== About this task ==
Each record below should be given again exactly as it reads.

== Available data ==
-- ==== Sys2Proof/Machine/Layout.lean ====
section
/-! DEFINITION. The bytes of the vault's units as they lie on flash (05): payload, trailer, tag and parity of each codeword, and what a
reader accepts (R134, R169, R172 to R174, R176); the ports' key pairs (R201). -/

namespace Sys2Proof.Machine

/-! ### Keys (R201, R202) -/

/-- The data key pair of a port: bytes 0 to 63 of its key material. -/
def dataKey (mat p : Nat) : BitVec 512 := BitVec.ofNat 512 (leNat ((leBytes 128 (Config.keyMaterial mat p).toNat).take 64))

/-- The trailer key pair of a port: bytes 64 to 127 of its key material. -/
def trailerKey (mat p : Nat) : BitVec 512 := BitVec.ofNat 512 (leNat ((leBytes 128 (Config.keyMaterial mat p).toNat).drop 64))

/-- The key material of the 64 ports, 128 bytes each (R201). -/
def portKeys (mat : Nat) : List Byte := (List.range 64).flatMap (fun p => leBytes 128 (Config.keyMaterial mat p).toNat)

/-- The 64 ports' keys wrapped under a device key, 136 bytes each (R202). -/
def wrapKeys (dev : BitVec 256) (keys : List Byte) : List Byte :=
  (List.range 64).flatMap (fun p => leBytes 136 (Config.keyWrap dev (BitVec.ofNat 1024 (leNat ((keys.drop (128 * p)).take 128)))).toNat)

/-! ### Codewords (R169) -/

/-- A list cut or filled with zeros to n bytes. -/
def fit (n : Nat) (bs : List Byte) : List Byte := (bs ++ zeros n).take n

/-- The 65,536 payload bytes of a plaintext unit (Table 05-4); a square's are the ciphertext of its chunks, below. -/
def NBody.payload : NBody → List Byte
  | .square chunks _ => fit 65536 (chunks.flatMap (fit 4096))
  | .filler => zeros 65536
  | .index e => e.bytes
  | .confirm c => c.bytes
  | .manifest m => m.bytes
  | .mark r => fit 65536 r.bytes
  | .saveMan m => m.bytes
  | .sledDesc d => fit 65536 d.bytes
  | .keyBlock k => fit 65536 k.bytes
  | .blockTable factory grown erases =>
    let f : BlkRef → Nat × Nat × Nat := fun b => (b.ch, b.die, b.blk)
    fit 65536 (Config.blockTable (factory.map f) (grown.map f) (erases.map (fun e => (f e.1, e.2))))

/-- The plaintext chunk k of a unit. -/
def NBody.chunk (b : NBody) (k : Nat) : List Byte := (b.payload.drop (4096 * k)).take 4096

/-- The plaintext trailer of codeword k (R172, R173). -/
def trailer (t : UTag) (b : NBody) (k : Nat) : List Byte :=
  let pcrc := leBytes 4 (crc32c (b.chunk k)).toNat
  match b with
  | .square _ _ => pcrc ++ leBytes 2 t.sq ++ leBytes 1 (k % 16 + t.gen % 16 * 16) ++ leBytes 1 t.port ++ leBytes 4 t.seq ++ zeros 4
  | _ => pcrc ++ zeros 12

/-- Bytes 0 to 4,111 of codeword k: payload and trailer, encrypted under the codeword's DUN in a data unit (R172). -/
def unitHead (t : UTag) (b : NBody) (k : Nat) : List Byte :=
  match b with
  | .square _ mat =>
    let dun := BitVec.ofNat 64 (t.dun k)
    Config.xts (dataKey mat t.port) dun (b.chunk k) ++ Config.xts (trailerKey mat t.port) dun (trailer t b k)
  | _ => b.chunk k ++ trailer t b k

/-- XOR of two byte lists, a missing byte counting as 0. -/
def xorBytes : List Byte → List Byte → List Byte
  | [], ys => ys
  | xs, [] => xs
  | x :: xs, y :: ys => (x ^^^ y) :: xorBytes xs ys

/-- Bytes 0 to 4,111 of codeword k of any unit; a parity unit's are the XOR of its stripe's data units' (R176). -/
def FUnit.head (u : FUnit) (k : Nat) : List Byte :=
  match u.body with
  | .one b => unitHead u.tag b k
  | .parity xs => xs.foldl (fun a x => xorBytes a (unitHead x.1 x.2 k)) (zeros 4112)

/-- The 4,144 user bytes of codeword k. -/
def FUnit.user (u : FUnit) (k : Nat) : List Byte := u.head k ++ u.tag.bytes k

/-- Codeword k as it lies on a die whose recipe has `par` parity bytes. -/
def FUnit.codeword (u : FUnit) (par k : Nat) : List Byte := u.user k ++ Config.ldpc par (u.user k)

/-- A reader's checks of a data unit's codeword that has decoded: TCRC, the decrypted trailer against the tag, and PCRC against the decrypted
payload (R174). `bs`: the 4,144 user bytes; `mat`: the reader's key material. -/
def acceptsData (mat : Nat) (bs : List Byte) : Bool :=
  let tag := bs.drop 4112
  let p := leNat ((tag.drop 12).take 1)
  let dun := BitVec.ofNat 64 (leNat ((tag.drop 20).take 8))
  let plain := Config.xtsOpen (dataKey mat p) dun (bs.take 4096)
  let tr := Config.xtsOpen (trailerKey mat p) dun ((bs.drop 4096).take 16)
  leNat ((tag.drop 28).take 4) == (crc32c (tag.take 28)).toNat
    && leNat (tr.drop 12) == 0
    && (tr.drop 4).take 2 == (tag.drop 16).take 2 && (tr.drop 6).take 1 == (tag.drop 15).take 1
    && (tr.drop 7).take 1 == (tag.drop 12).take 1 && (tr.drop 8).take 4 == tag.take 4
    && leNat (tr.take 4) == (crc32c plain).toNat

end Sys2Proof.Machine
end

== Task output ==
-- ==== Sys2Proof/Machine/Layout.lean ====
section
/-! DEFINITION. The bytes of the vault's units as they lie on flash (05): payload, trailer, tag and parity of each codeword, and what a
reader accepts (R134, R169, R172 to R174, R176); the ports' key pairs (R201). -/

namespace Sys2Proof.Machine

/-! ### Keys (R201, R202) -/

/-- The data key pair of a port: bytes 0 to 63 of its key material. -/
def dataKey (mat p : Nat) : BitVec 512 := BitVec.ofNat 512 (leNat ((leBytes 128 (Config.keyMaterial mat p).toNat).take 64))

/-- The trailer key pair of a port: bytes 64 to 127 of its key material. -/
def trailerKey (mat p : Nat) : BitVec 512 := BitVec.ofNat 512 (leNat ((leBytes 128 (Config.keyMaterial mat p).toNat).drop 64))

/-- The key material of the 64 ports, 128 bytes each (R201). -/
def portKeys (mat : Nat) : List Byte := (List.range 64).flatMap (fun p => leBytes 128 (Config.keyMaterial mat p).toNat)

/-- The 64 ports' keys wrapped under a device key, 136 bytes each (R202). -/
def wrapKeys (dev : BitVec 256) (keys : List Byte) : List Byte :=
  (List.range 64).flatMap (fun p => leBytes 136 (Config.keyWrap dev (BitVec.ofNat 1024 (leNat ((keys.drop (128 * p)).take 128)))).toNat)

/-! ### Codewords (R169) -/

/-- A list cut or filled with zeros to n bytes. -/
def fit (n : Nat) (bs : List Byte) : List Byte := (bs ++ zeros n).take n

/-- The 65,536 payload bytes of a plaintext unit (Table 05-4); a square's are the ciphertext of its chunks, below. -/
def NBody.payload : NBody → List Byte
  | .square chunks _ => fit 65536 (chunks.flatMap (fit 4096))
  | .filler => zeros 65536
  | .index e => e.bytes
  | .confirm c => c.bytes
  | .manifest m => m.bytes
  | .mark r => fit 65536 r.bytes
  | .saveMan m => m.bytes
  | .sledDesc d => fit 65536 d.bytes
  | .keyBlock k => fit 65536 k.bytes
  | .blockTable factory grown erases =>
    let f : BlkRef → Nat × Nat × Nat := fun b => (b.ch, b.die, b.blk)
    fit 65536 (Config.blockTable (factory.map f) (grown.map f) (erases.map (fun e => (f e.1, e.2))))

/-- The plaintext chunk k of a unit. -/
def NBody.chunk (b : NBody) (k : Nat) : List Byte := (b.payload.drop (4096 * k)).take 4096

/-- The plaintext trailer of codeword k (R172, R173). -/
def trailer (t : UTag) (b : NBody) (k : Nat) : List Byte :=
  let pcrc := leBytes 4 (crc32c (b.chunk k)).toNat
  match b with
  | .square _ _ => pcrc ++ leBytes 2 t.sq ++ leBytes 1 (k % 16 + t.gen % 16 * 16) ++ leBytes 1 t.port ++ leBytes 4 t.seq ++ zeros 4
  | _ => pcrc ++ zeros 12

/-- Bytes 0 to 4,111 of codeword k: payload and trailer, encrypted under the codeword's DUN in a data unit (R172). -/
def unitHead (t : UTag) (b : NBody) (k : Nat) : List Byte :=
  match b with
  | .square _ mat =>
    let dun := BitVec.ofNat 64 (t.dun k)
    Config.xts (dataKey mat t.port) dun (b.chunk k) ++ Config.xts (trailerKey mat t.port) dun (trailer t b k)
  | _ => b.chunk k ++ trailer t b k

/-- XOR of two byte lists, a missing byte counting as 0. -/
def xorBytes : List Byte → List Byte → List Byte
  | [], ys => ys
  | xs, [] => xs
  | x :: xs, y :: ys => (x ^^^ y) :: xorBytes xs ys

/-- Bytes 0 to 4,111 of codeword k of any unit; a parity unit's are the XOR of its stripe's data units' (R176). -/
def FUnit.head (u : FUnit) (k : Nat) : List Byte :=
  match u.body with
  | .one b => unitHead u.tag b k
  | .parity xs => xs.foldl (fun a x => xorBytes a (unitHead x.1 x.2 k)) (zeros 4112)

/-- The 4,144 user bytes of codeword k. -/
def FUnit.user (u : FUnit) (k : Nat) : List Byte := u.head k ++ u.tag.bytes k

/-- Codeword k as it lies on a die whose recipe has `par` parity bytes. -/
def FUnit.codeword (u : FUnit) (par k : Nat) : List Byte := u.user k ++ Config.ldpc par (u.user k)

/-- A reader's checks of a data unit's codeword that has decoded: TCRC, the decrypted trailer against the tag, and PCRC against the decrypted
payload (R174). `bs`: the 4,144 user bytes; `mat`: the reader's key material. -/
def acceptsData (mat : Nat) (bs : List Byte) : Bool :=
  let tag := bs.drop 4112
  let p := leNat ((tag.drop 12).take 1)
  let dun := BitVec.ofNat 64 (leNat ((tag.drop 20).take 8))
  let plain := Config.xtsOpen (dataKey mat p) dun (bs.take 4096)
  let tr := Config.xtsOpen (trailerKey mat p) dun ((bs.drop 4096).take 16)
  leNat ((tag.drop 28).take 4) == (crc32c (tag.take 28)).toNat
    && leNat (tr.drop 12) == 0
    && (tr.drop 4).take 2 == (tag.drop 16).take 2 && (tr.drop 6).take 1 == (tag.drop 15).take 1
    && (tr.drop 7).take 1 == (tag.drop 12).take 1 && (tr.drop 8).take 4 == tag.take 4
    && leNat (tr.take 4) == (crc32c plain).toNat

end Sys2Proof.Machine
end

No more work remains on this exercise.